Jubal retira vivement sa main. « Je vous en prie, mon enfant ! Venez vous asseoir. Partageons l’eau.
— Oui, père Jubal.
— Appelez-moi Jubal – et faites leur savoir que je n’aime pas être traité comme un lépreux. Je suis au sein de ma famille. Je l’espère, du moins.
— Vous l’êtes, Jubal.
— Je m’attends donc à être appelé Jubal et considéré comme un frère d’eau, ni plus ni moins. Le premier qui me traitera avec respect sera mis au coin. Gnoqué ?

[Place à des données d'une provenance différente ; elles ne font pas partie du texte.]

/-- A write-back ends: the block is CLEAN, or DIRTY where it was written again, and what waited for it goes on; a flush that waits for newer data starts another (R256, R263, R266, R267). -/
def endWriteback (s : State) (p b : Nat) : State :=
  let blk := s.block p b
  let s1 := dropPlace (dropPlace (s.setBlock p b { blk with state := if blk.dirty = 0 then .clean else .dirty, rewr := 0 }) p b .flush) p b .evict
  let owed := s1.mem.waits.any (fun w => w.pend.part == p && w.pend.opcode == 0x0309 && w.sectors.any (fun e => e.1 == b && e.2 != 0))
  if owed then settle (startWriteback s1 p b 5 (classOf s1 p))
  else
    let s2 := leaveAfter s1 p b
    settle { s2 with spr.idleSince := s.ts }

/-- WRITEBACK_DONE (R256, R265): home accepts a sector; its DIRTY bit clears unless the sector was written again meanwhile. -/
def writebackDone (s : State) (p b j : Nat) : State :=
  let blk := s.block p b
  if blk.state ≠ .writeback ∨ !blk.inWb.getLsbD j then s
  else
    let bit : BitVec 16 := BitVec.ofNat 16 (2 ^ j)
    let s1 := if blk.rewr.getLsbD j then flushOlder s p b j else flushTook (homeSector s p b j) p b j
    let s2 := (requestServed s1 p b j true).modBlock p b (fun v => { v with inWb := v.inWb &&& ~~~bit })
    if (s2.block p b).inWb = 0 then endWriteback s2 p b else s2

/-- WRITEBACK_DONE. -/
def execWritebackDone (p : PartId) (block : Nat) (sector : Fin 16) (s : State) : Host.Outcome State Fault Refusal :=
  ends s (writebackDone s p block sector)

/-! ### Watermarks (R263) -/

/-- The copies of a tier that a partition holds and that are not on their way out. -/
def staying (s : State) (p : Nat) (tier : Resident → Bool) : Nat :=
  ((s.map p).filter (fun e => tier e.2.res && !e.2.leaving)).length

/-- Victims start to leave, at rank 6, until the slots that are free or becoming free reach the high watermark. -/
def evictUntil (p : Nat) (tier : Resident → Bool) (share extra : Nat) : Nat → State → State
  | 0, s => s
  | n + 1, s =>
    if s.mem.high.toNat * share ≤ 64 * (share - (staying s p tier + extra)) then s
    else match (victims s p tier).head? with
      | some v => evictUntil p tier share extra n (startEvict s p v 6 (classOf s p))
      | none => s

/-- A share below its low watermark is brought to its high watermark; `extra` are the blocks that stream rings take. -/
def keepWatermark (s : State) (p : Nat) (tier : Resident → Bool) (share extra : Nat) : State :=
  let n := staying s p tier
  if s.mem.low.toNat * share ≤ 64 * (share - (n + extra)) then s else pumpPlace (evictUntil p tier share extra n s)

/-- EVICTION_START (R263), on the share of T2 or on the shares of T1, core by core. -/
def evictionStart (s : State) (p : Nat) (tier2 : Bool) : State :=
  if tier2 then keepWatermark s p inT2 (s.part p).qT2.toNat (ringBlocks s p)
  else (coresOf s p).foldl (fun t c => keepWatermark t p (inT1 c) ((s.part p).qT1.toNat / (coresOf s p).length) 0) s

/-- EVICTION_START. -/
def execEvictionStart (p : PartId) (tier2 : Bool) (s : State) : Host.Outcome State Fault Refusal := ends s (evictionStart s p tier2)

end Sys2Proof.Machine
end

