-- ==== Sys2Proof/Machine/Flash.lean ====
section
/-! DEFINITION. The Press and the flash commands (R287 to R300, R422, R439): writes that complete when durable, refresh, wear levelling, patrol, checkpoints and recovery. -/

namespace Sys2Proof.Machine

/-! ### Erase blocks and units (R288, R289, R295) -/

/-- Page units of an erase block: 16 MiB of 16 KiB pages, as R293's example has it (notes/assumptions/41). -/
def unitsPerBlock : Nat := 1024

/-- An erase block. -/
def State.eblock (s : State) (b : Nat) : EBlock := tget {} s.press.eblocks b
/-- An erase block changed. -/
def State.modEblock (s : State) (b : Nat) (f : EBlock → EBlock) : State := { s with press.eblocks := tmod {} s.press.eblocks b f }
/-- A flag of FLASH_EVENTS raised: 0 REFRESH, 1 PATROL_FIND, 2 UNCORR, 3 PROG_FAIL, 4 ERASE_FAIL, 5 LOW_SPARE (R300). -/
def flashEvent (s : State) (bit : Nat) : State := { s with press.events := raiseEv s.press.events bit }

/-- The LUNs of the device (R287). -/
def lunCount (s : State) : Nat := s.press.channels.toNat * s.press.ce.toNat * (if s.press.lun2 then 2 else 1)
/-- The channel of an erase block. -/
def channelOf (s : State) (b : Nat) : Nat := (eplace s b 0).channel

/-- LOW_SPARE below 2 % of all blocks or below 16 per LUN, whichever is larger; READ_ONLY without a spare block (R295). -/
def checkSpare (s : State) : State :=
  let n := (spareBlocks s).length
  let low := decide (100 * n < 2 * s.press.nblocks ∨ n < 16 * lunCount s)
  let s1 := if low && !s.press.lowSpare then flashEvent s 5 else s
  { s1 with press.lowSpare := low, press.readOnly := s.press.readOnly || decide (n = 0) }

/-- The one of two that an order puts first. -/
def firstBy (lt : Nat → Nat → Bool) (best : Option Nat) (b : Nat) : Option Nat :=
  match best with
  | none => some b
  | some a => if lt b a then some b else some a
/-- The block of a list with the lowest erase count, the lowest number first (R295). -/
def leastWorn (s : State) (bs : List Nat) : Option Nat := bs.foldl (firstBy (fun a b => keyLt [(s.eblock a).erases, a] [(s.eblock b).erases, b])) none
/-- The block of a list with the highest erase count. -/
def mostWorn (s : State) (bs : List Nat) : Option Nat := bs.foldl (firstBy (fun a b => keyLt [(s.eblock b).erases, a] [(s.eblock a).erases, b])) none

/-- The free blocks of a channel: a move stays on its channel, so that the four units of a logical block stay on four (R288, notes/assumptions/41). -/
def freeOn (s : State) (channel : Nat) : List Nat := (spareBlocks s).filter (fun b => channelOf s b == channel)

/-- The bytes of a spare record that its CRC covers (notes/assumptions/41). -/
def pageRecCrc (region unit seq : Nat) : W32 := crc32 (leBytes 4 region ++ leBytes 4 unit ++ leBytes 8 seq)

/-- The numbers of a page's place, for a CRC over it. -/
def placeBytes (f : FlashPlace) : List Byte := [f.channel, f.ce, f.lun, f.block, f.page].flatMap (leBytes 4)
/-- The bytes of a map entry. -/
def mapEntryBytes (e : Nat × FlashPlace) : List Byte := leBytes 8 e.1 ++ placeBytes e.2
/-- The bytes of a change. -/
def changeBytes : MapChange → List Byte
  | .write us => 0 :: us.flatMap mapEntryBytes
  | .clear ks => 1 :: ks.flatMap (leBytes 8)
  | .move a b us => 2 :: (leBytes 4 a ++ leBytes 4 b ++ us.flatMap mapEntryBytes)
  | .retire b => 3 :: leBytes 4 b
  | .erase b => 4 :: leBytes 4 b
  | .region r n => 5 :: (leBytes 4 r ++ leBytes 4 n)
/-- The CRC of a journal record. -/
def recordCrc (seq : Nat) (c : MapChange) : W32 := crc32 (leBytes 8 seq ++ changeBytes c)
/-- Whether a journal record passes its CRC. -/
def JournalRec.good (r : JournalRec) : Bool := r.crc == recordCrc r.seq r.change

/-- A record in the journal, durable: every change of the map has one and takes effect with it (R296). -/
def journalRec (s : State) (c : MapChange) : State :=
  let n := s.press.journalSeq + 1
  { s with press.journal := s.press.journal ++ [{ seq := n, change := c, crc := recordCrc n c }], press.journalSeq := n }

/-- An erase block's erase is due once nothing valid is left in it (R293). -/
def startErase (s : State) (b : Nat) : State :=
  if (s.eblock b).retired then s.modEblock b (fun e => { e with units := [] })
  else s.modEblock b (fun e => { e with units := [], open_ := false, free := false, erasing := true })

/-- A block closed once no write is filling it any more; one that holds nothing valid then is erased. -/
def closeBlock (s : State) (b : Nat) : State :=
  if s.press.busy.any (fun w => w.placed.any (fun x => x.2.block == b)) || s.press.ops.any (fun o => o.block == b) then s
  else
    let s1 := s.modEblock b (fun e => { e with open_ := false })
    if (s1.eblock b).units = [] ∧ !(s1.eblock b).free then startErase s1 b else s1
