/-- An expiry, halt or flow failure counted, then the instance reset; its flag shows after it (R455, R457, R459). -/
def rennetFail (s : State) (cause : BitVec 4) (bit : Nat) : State :=
  let s1 := { s with rennet.consec := if s.rennet.consec = 3 then 3 else s.rennet.consec + 1, rennet.total := satInc s.rennet.total }
  rntEvent (rennetReset s1 cause) bit

/-- The release gate's check at step 13: another value than its two asserts the fault output and causes an instance reset, which releases it (R457, R657). -/
def checkFlow (s : State) : State :=
  if flowGate s then s else rennetFail { s with ports.faultO := true } 3 3

/-- Steps 1 to 13 (R460). A unit whose digests fail stops with the fault output asserted; a scrapped one keeps every other domain in reset (R508, R522). -/
def rennetStartup (s : State) (i : StartInputs) : State :=
  if s.rennet.step ≠ 0 ∨ s.rennet.stopped then s
  else
    let s1 := endStep (bootPower s i) 2
    match bootSense s1 i with
    | none => { s1 with rennet.stopped := true, ports.faultO := true, otp.shadow := [], otp.lc := 0 }
    | some s2 =>
      let s3 := bootEntropy (endStep s2 3) i.entropyOk
      let s4 := bootCount { endSteps s3 [4, 5] with rennet.svnOtp := BitVec.ofNat 8 (svnCount s3.otp.shadow) } i.norAnswers i.supplyOk
      let s5 := bootPath (endStep (deriveDevice s4 i) 6) i
      let s6 := endSteps s5 (if s5.rennet.boot = .verified then [7, 8, 9, 10] else [7, 8, 9])
      let s7 := bootLock (endStep (bootCommit (endStep (bootRind s6 i.norAnswers) 11) i.supplyOk) 12)
      if s7.otp.lc = 4 then s7
      else if s7.rennet.boot = .noImage then noImage s7 else checkFlow s7

/-- RENNET_STARTUP. -/
def execRennetStartup (inputs : StartInputs) (s : State) : Host.Outcome State Fault Refusal := ends s (rennetStartup s inputs)

/-! ### The configuration applied (R245, R475, R684) -/

/-- The sizes of R684: the remainder of the carve-out in blocks. -/
def remainderBlocks (s : State) : Nat :=
  let carve := s.mem.t3Size.toNat * 67108864
  let e := if s.press.channels = 0 then 0 else s.press.nblocks - (s.press.eblocks.filter (fun b => b.2.retired)).length
  let f := e * 16777216
  let maps := (carve + f) / 4096 + 2097152 + 8192 * (64 + ceilDiv (carve + f) 68719476736)
  let press := f / 4096 + 8 * e
  (carve - (maps + press + (carve - press) / 8)) / blockBytes

/-- The block tables that the block map region holds (R684): one for each 64 MiB of the carve-out and of flash. -/
def mapTables (s : State) : Nat :=
  let e := if s.press.channels = 0 then 0 else s.press.nblocks - (s.press.eblocks.filter (fun b => b.2.retired)).length
  (s.mem.t3Size.toNat * 67108864 + e * 16777216) / 67108864

/-- A register word of a record written by the array controller. -/
def applyWord (s : State) (base : Nat) (v : List Byte) (w : Nat × Nat) : State :=
  if 4 * w.1 + 4 ≤ v.length then regWrite s (initId 2 0) (base + w.2) (BitVec.ofNat 32 (field v (4 * w.1) 4)) 0 else s

/-- Registers written from the last record of a type: word number in the record and offset in the block. -/
def applyRec (s : State) (type base : Nat) (words : List (Nat × Nat)) : State :=
  match lastRec s type with
  | some v => words.foldl (fun t w => applyWord t base v w) s
  | none => s

/-- Records of unknown types are logged in the global log (R475). -/
def logUnknown (s : State) : State :=
  ((records s).filter (fun r => decide (r.1 < 1 ∨ 10 < r.1))).foldl (fun t _ => globalNote t 6) s

/-- What firmware writes from the configuration as it comes up: the carve-out and its sizes, locked; the flash geometry, cadence and the fabric (R245, R475, R684). -/
def applyConfig (s : State) : State :=
  let s1 := applyRec s 10 0x70000 [(0, 0)]
  let s2 := applyRec s1 1 0x60000 [(0, 0), (1, 4), (2, 8)]
  let s3 := regWrite { s2 with mem.t3Avail := BitVec.ofNat 32 (remainderBlocks s2), mem.mapRoom := mapTables s2 } (initId 2 0) 0x6000C 1 0
  let s4 := applyRec s3 3 0x30000 ((1, 0x28) :: (2, 0x2C) :: (List.range 6).map (fun i => (3 + i, 0x40 + 4 * i)) ++ [(0, 0)])
  logUnknown (applyRec s4 4 0x50000 [(1, 0x14), (0, 0)])

/-- The partitions of the configuration, in increasing number; one whose fields R433 refuses is not created (R432). -/
def configForms (s : State) : List PartForm :=
  sortBy (fun a b => decide (a.num < b.num)) (((records s).filter (fun r => r.1 == 2)).map (fun r => readForm r.2 true))

/-- A partition of the configuration created. -/
def createForm (s : State) (f : PartForm) : State :=
  match placeExtents s [] f.t3 f.cache, formCores s f [] with
  | some e, some cs =>
    if (firstBad (partFormat f)).isSome || (firstBad (partRange s f [])).isSome || (s.part f.num).state != .absent then s
    else makePart s f cs e.1 e.2
  | _, _ => s

/-- The default partition 0 (R432). -/
def defaultForm (s : State) : PartForm :=
  { num := 0, cls := 1, weight := 100, ncore := s.ncores, tile := 0, ctx := 1024, t1 := 128 * s.ncores, t2 := 32 * s.ncores
    t3 := min s.mem.t3Avail.toNat (homeLimit s), cache := 0, rights := 0x000F0FFF, mask := none }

— Oui, Jubal. Je le leur ai dit.
— Vous… ?
— Aube veut sans doute dire, expliqua Ben, qu’elle l’a dit à Patty et que cette dernière le transmet à ceux qui savent écouter avec leur oreille intérieure, et ils le répètent à leur tour à ceux qui, comme moi, sont encore un peu sourds.
— C’est cela, ajouta Aube, mais c’est à Jill que je l’ai dit, car Patty est sortie. Vous avez regardé la stéréo, Jubal ? C’est passionnant.
— Non.
— Aube veut sûrement parler de son évasion, Jubal, intervint Ben. Je ne vous avais pas tout dit. Mike ne s’est pas contenté d’en sortir et de revenir ici, il leur a donné quelques miracles pour les occuper. Il a fait disparaître toutes les portes et tous les barreaux de la prison municipale, ainsi que du pénitencier d’État, et désarmé toutes les forces de police. En partie pour distraire leur attention, et en partie parce que Mike déteste que l’on enferme un homme, quelle qu’en soit la raison. Il gnoque que c’est un très grand mal.
— Je sais, dit Jubal, Mike est doux comme un agneau, et le spectacle d’un prisonnier doit lui faire mal. Je suis d’ailleurs parfaitement d’accord.
— Non, Jubal, Mike n’est pas doux. Il n’hésiterait pas à tuer un homme, mais il est l’anarchiste parfait. Enfermer un homme, c’est mal. La liberté du soi, et la responsabilité totale envers le soi. Tu es Dieu.